5. Cached prefixes remain active for 5-10 minutes of inactivity (up to 1 hour off-peak)
**See also**: `examples/openai_responses_tool_call_with_previous_id.py` for a complete working example.
## Why llm_async?
- Async-first performance (aiosonic-based) vs. sync or heavier HTTP stacks.
- Unified provider interface: same message/tool/streaming patterns across OpenAI, Claude, Gemini, OpenRouter.
- Structured outputs (OpenAI, Google, OpenRouter) with JSON schema validation.
- Tool-call round-trip helpers for consistent multi-turn execution.
- Minimal surface area: easy to extend with new providers via BaseProvider.
## API Reference
### OpenAIProvider
- `__init__(api_key: str, base_url: str = "https://api.openai.com/v1")`
- `acomplete(model: str, messages: list[dict], stream: bool = False, **kwargs) -> Response | AsyncIterator[StreamChunk]`
Performs a chat completion.

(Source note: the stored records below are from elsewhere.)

-- ==== Sys2Proof/Safety.lean ====
section
/-! DEFINITION. What claims about the machine are stated in: the invariants of 10_state.md R34 and R35, what the host may observe, the
spec's own tables (legality, causes of faults, the printed constants). -/

namespace Sys2Proof.Machine

/-- Every register except LASTCODE is zero, for a core with parameters p (10_state.md R31, R34). -/
structure Wiped (p : Params) (s : State) : Prop where
  phase : s.phase = .idle
  dir : s.dir = .enc
  first : s.first = false
  y : s.y = 0
  delta : s.delta = 0
  rk : s.rk = zeroRoundKeys p
  hold : s.hold = []
  holdlen : s.holdlen = 0

/-- The invariant of a core with parameters p: 10_state.md R34 and R35 (a) to (f), the length of RK (R28), the canonical form of HOLD, and what
phase AD holds (42_mode_engine.md R153). -/
structure Inv (p : Params) (s : State) : Prop where
  holdWf : Memory.wf s.hold = true
  idleWiped : s.phase = .idle → Wiped p s
  encEmpty : s.dir = .enc → s.hold = [] ∧ s.holdlen = 0
  adEmpty : s.phase = .ad → s.hold = [] ∧ s.holdlen = 0
  msgWhole : s.phase = .msg → s.holdlen.toNat % 16 = 0
  zeroPast : ∀ a, s.holdlen.toNat ≤ a → Memory.read s.hold a = 0
  relClean : s.phase = .rel → s.dir = .dec ∧ s.first = false ∧ s.y = 0 ∧ s.delta = 0 ∧ s.rk = zeroRoundKeys p
  firstPhase : s.first = true → s.phase = .ad ∨ s.phase = .msg
  capacity : s.holdlen.toNat ≤ s.holdBytes
  rkLength : s.rk.length = p.rounds

/-- The nine registers agree (10_state.md R21): two states may differ in the ports alone. -/
structure SameRegisters (s t : State) : Prop where
  phase : s.phase = t.phase
  dir : s.dir = t.dir
  first : s.first = t.first
  y : s.y = t.y
  delta : s.delta = t.delta
  rk : s.rk = t.rk
  hold : s.hold = t.hold
  holdlen : s.holdlen = t.holdlen
  lastcode : s.lastcode = t.lastcode

/-- All but the secrets Y, DELTA, RK and HOLD agree: what RDSTAT, the responses so far and the host's own script show
(43_tag_and_release.md R194, R195). -/
structure SamePublic (s t : State) : Prop where
  phase : s.phase = t.phase
  dir : s.dir = t.dir
  first : s.first = t.first
  holdlen : s.holdlen = t.holdlen
  lastcode : s.lastcode = t.lastcode
  cfg : s.cfg = t.cfg
  pending : s.pending = t.pending
  resp : s.resp = t.resp

/-- An operation in direction DEC whose tag has not been verified. -/
def Unverified (s : State) : Prop := s.dir = .dec ∧ (s.phase = .ad ∨ s.phase = .msg ∨ s.phase = .fin)

/-- The code of the response at the port. -/
def responseCode (s : State) : Option Code := s.resp.map Response.code

/-- The table of 30_encoding.md R76: where a command is legal. -/
def legal : Instr → Phase → Dir → Bool
  | .encblk .., ph, _ => decide (ph = .idle)
  | .init .., ph, _ => decide (ph = .idle)
  | .adblk .., ph, _ => decide (ph = .ad)
  | .msgblk .., ph, _ => decide (ph = .msg)
  | .gettag, ph, d => decide (ph = .fin) && decide (d = .enc)
  | .verify .., ph, d => decide (ph = .fin) && decide (d = .dec)
  | .rdbuf .., ph, _ => decide (ph = .rel)
  | .clear, _, _ => true
  | .rdstat, _, _ => true

/-- The table of 30_encoding.md R76: the phase after an accepted command. -/
def phaseAfter : Instr → Phase → Phase
  | .encblk .., _ => .idle
  | .init .., _ => .ad
  | .adblk last _ _, _ => if last then .msg else .ad
  | .msgblk last _ _, _ => if last then .fin else .msg
  | .gettag, _ => .idle
  | .verify .., _ => .rel
  | .rdbuf .., _ => .rel
  | .clear, _ => .idle
  | .rdstat, ph => ph

/-- The length condition of a block command that 60_exceptions.md R221 names as the cause of ERR_LEN. -/
def badBlockLength (first last : Bool) (len : Nat) : Bool :=
  decide (len > 16) || (!last && decide (len ≠ 16)) || (decide (len = 0) && !first)

/-- The table of 60_exceptions.md R221: whether a cause of a fault other than ERR_ILLEGAL is present. -/
def causePresent (i : Instr) (s : State) : Code → Bool
  | .errSeq => !legal i s.phase s.dir
  | .errKeylen =>
    match i with
    | .encblk klen _ _ _ => decide (klen ≠ 16)
    | .init _ klen _ _ _ => decide (klen ≠ 16)
    | _ => false
  | .errNoncelen =>
    match i with
    | .init _ _ nlen _ _ => decide (nlen ≠ 16)
    | _ => false
  | .errLen =>
    match i with
    | .encblk _ dlen _ _ => decide (dlen ≠ 16)
    | .adblk last len _ => badBlockLength s.first last len
    | .msgblk last len _ => badBlockLength s.first last len
    | .verify len _ => decide (len ≠ 16)
    | _ => false
  | .errRange =>
    match i with
    | .rdbuf idx => decide (16 * idx ≥ s.holdlen.toNat)
    | _ => false
  | .errOverflow =>
    match i with
    | .msgblk _ len _ => decide (s.dir = .dec) && decide (s.holdlen.toNat + len > 16 * s.holdBlocks)
    | _ => false
  | .errAuth =>
    match i with
    | .verify _ din => decide (din ≠ s.y)
    | _ => false
  | .errIllegal => false
  | .ok => false

/-- The order of 60_exceptions.md R223 after decoding. -/
def faultPriority : List Code :=
  [.errSeq, .errKeylen, .errNoncelen, .errLen, .errRange, .errOverflow, .errAuth]

/-- The code a decoded command reports by 60_exceptions.md R221 and R223: the first cause present, else OK. -/
def reportedCode (i : Instr) (s : State) : Code := (faultPriority.find? (causePresent i s)).getD .ok

/-- The S-box as printed (40_block_cipher.md R101). -/
def sboxTable : List Nibble := [0x1, 0xa, 0x4, 0xc, 0x6, 0xf, 0x3, 0x9, 0x2, 0xd, 0xb, 0x7, 0x5, 0x0, 0x8, 0xe]

/-- The inverse of the S-box as printed (40_block_cipher.md R111). -/
def sboxInverseTable : List Nibble := [0xd, 0x0, 0x8, 0x6, 0x2, 0xc, 0x4, 0xb, 0xe, 0x7, 0x1, 0xa, 0x3, 0x9, 0xf, 0x5]

/-- The bit permutation as printed, row by row (40_block_cipher.md R103). -/
def bitPositionTable : List Nat :=
  [0, 33, 66, 99, 96, 1, 34, 67, 64, 97, 2, 35, 32, 65, 98, 3] ++
  [4, 37, 70, 103, 100, 5, 38, 71, 68, 101, 6, 39, 36, 69, 102, 7] ++
  [8, 41, 74, 107, 104, 9, 42, 75, 72, 105, 10, 43, 40, 73, 106, 11] ++
  [12, 45, 78, 111, 108, 13, 46, 79, 76, 109, 14, 47, 44, 77, 110, 15] ++
  [16, 49, 82, 115, 112, 17, 50, 83, 80, 113, 18, 51, 48, 81, 114, 19] ++
  [20, 53, 86, 119, 116, 21, 54, 87, 84, 117, 22, 55, 52, 85, 118, 23] ++
  [24, 57, 90, 123, 120, 25, 58, 91, 88, 121, 26, 59, 56, 89, 122, 27] ++
  [28, 61, 94, 127, 124, 29, 62, 95, 92, 125, 30, 63, 60, 93, 126, 31]

/-- The round constants as printed, in order of use (40_block_cipher.md R105). -/
def roundConstTable : List RoundConst :=
  [0x01, 0x03, 0x07, 0x0F, 0x1F, 0x3E, 0x3D, 0x3B, 0x37, 0x2F, 0x1E, 0x3C, 0x39, 0x33, 0x27, 0x0E] ++
  [0x1D, 0x3A, 0x35, 0x2B, 0x16, 0x2C, 0x18, 0x30, 0x21, 0x02, 0x05, 0x0B, 0x17, 0x2E, 0x1C, 0x38] ++
  [0x31, 0x23, 0x06, 0x0D, 0x1B, 0x36, 0x2D, 0x1A, 0x34, 0x29, 0x12, 0x24, 0x08, 0x11, 0x22, 0x04]

/-- Word j of a key, `K[32j+31 : 32j]` (41_key_schedule.md R135). -/
def keyWord (key : Block) (j : Nat) : BitVec 32 := key.extractLsb' (32 * j) 32

/-- `f^e` of 41_key_schedule.md R135: the halves rotated right by 2e and by 12e, modulo 16. -/
def rotatedWord (e : Nat) (w : BitVec 32) : BitVec 32 :=
  (w.extractLsb' 16 16).rotateRight (2 * e % 16) ++ (w.extractLsb' 0 16).rotateRight (12 * e % 16)

/-- The eight domain constants are pairwise distinct: the constraint of 42_mode_engine.md R160 on the OPEN table. -/
def DistinctDomainConstants (dc : DomainConstants) : Prop :=
  ∀ dom kind dom' kind', domainConst dc dom kind = domainConst dc dom' kind' → dom = dom' ∧ kind = kind'

/-- The responses to commands presented in order, from a state on; it ends at the first stop of the model. -/
def responsesOf : List Instr → State → List (Option Response)
  | [], _ => []
  | i :: rest, s =>
    match exec i s with
    | .next t => t.resp :: responsesOf rest t
    | _ => []

/-- Commands in order, each answered, whatever the codes: the state after the last, `none` where the model stops. -/
def execAll : List Instr → State → Option State
  | [], s => some s
  | i :: rest, s =>
    match exec i s with
    | .next t => execAll rest t
    | _ => none

/-- The command compares a tag. -/
def isVerify : Instr → Bool
  | .verify .. => true
  | _ => false

end Sys2Proof.Machine
end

When `stream=True` the method returns an async iterator that yields StreamChunk objects as they arrive from the provider.
### OpenRouterProvider
- `__init__(api_key: str, base_url: str = "https://openrouter.ai/api/v1")`
- `acomplete(model: str, messages: list[dict], stream: bool = False, **kwargs) -> Response | AsyncIterator[StreamChunk]`
Performs a chat completion using OpenRouter's unified API. Supports the same OpenAI-compatible interface with additional optional headers:
- `http_referer`: Your application's URL (recommended)
- `x_title`: Your application's name (recommended)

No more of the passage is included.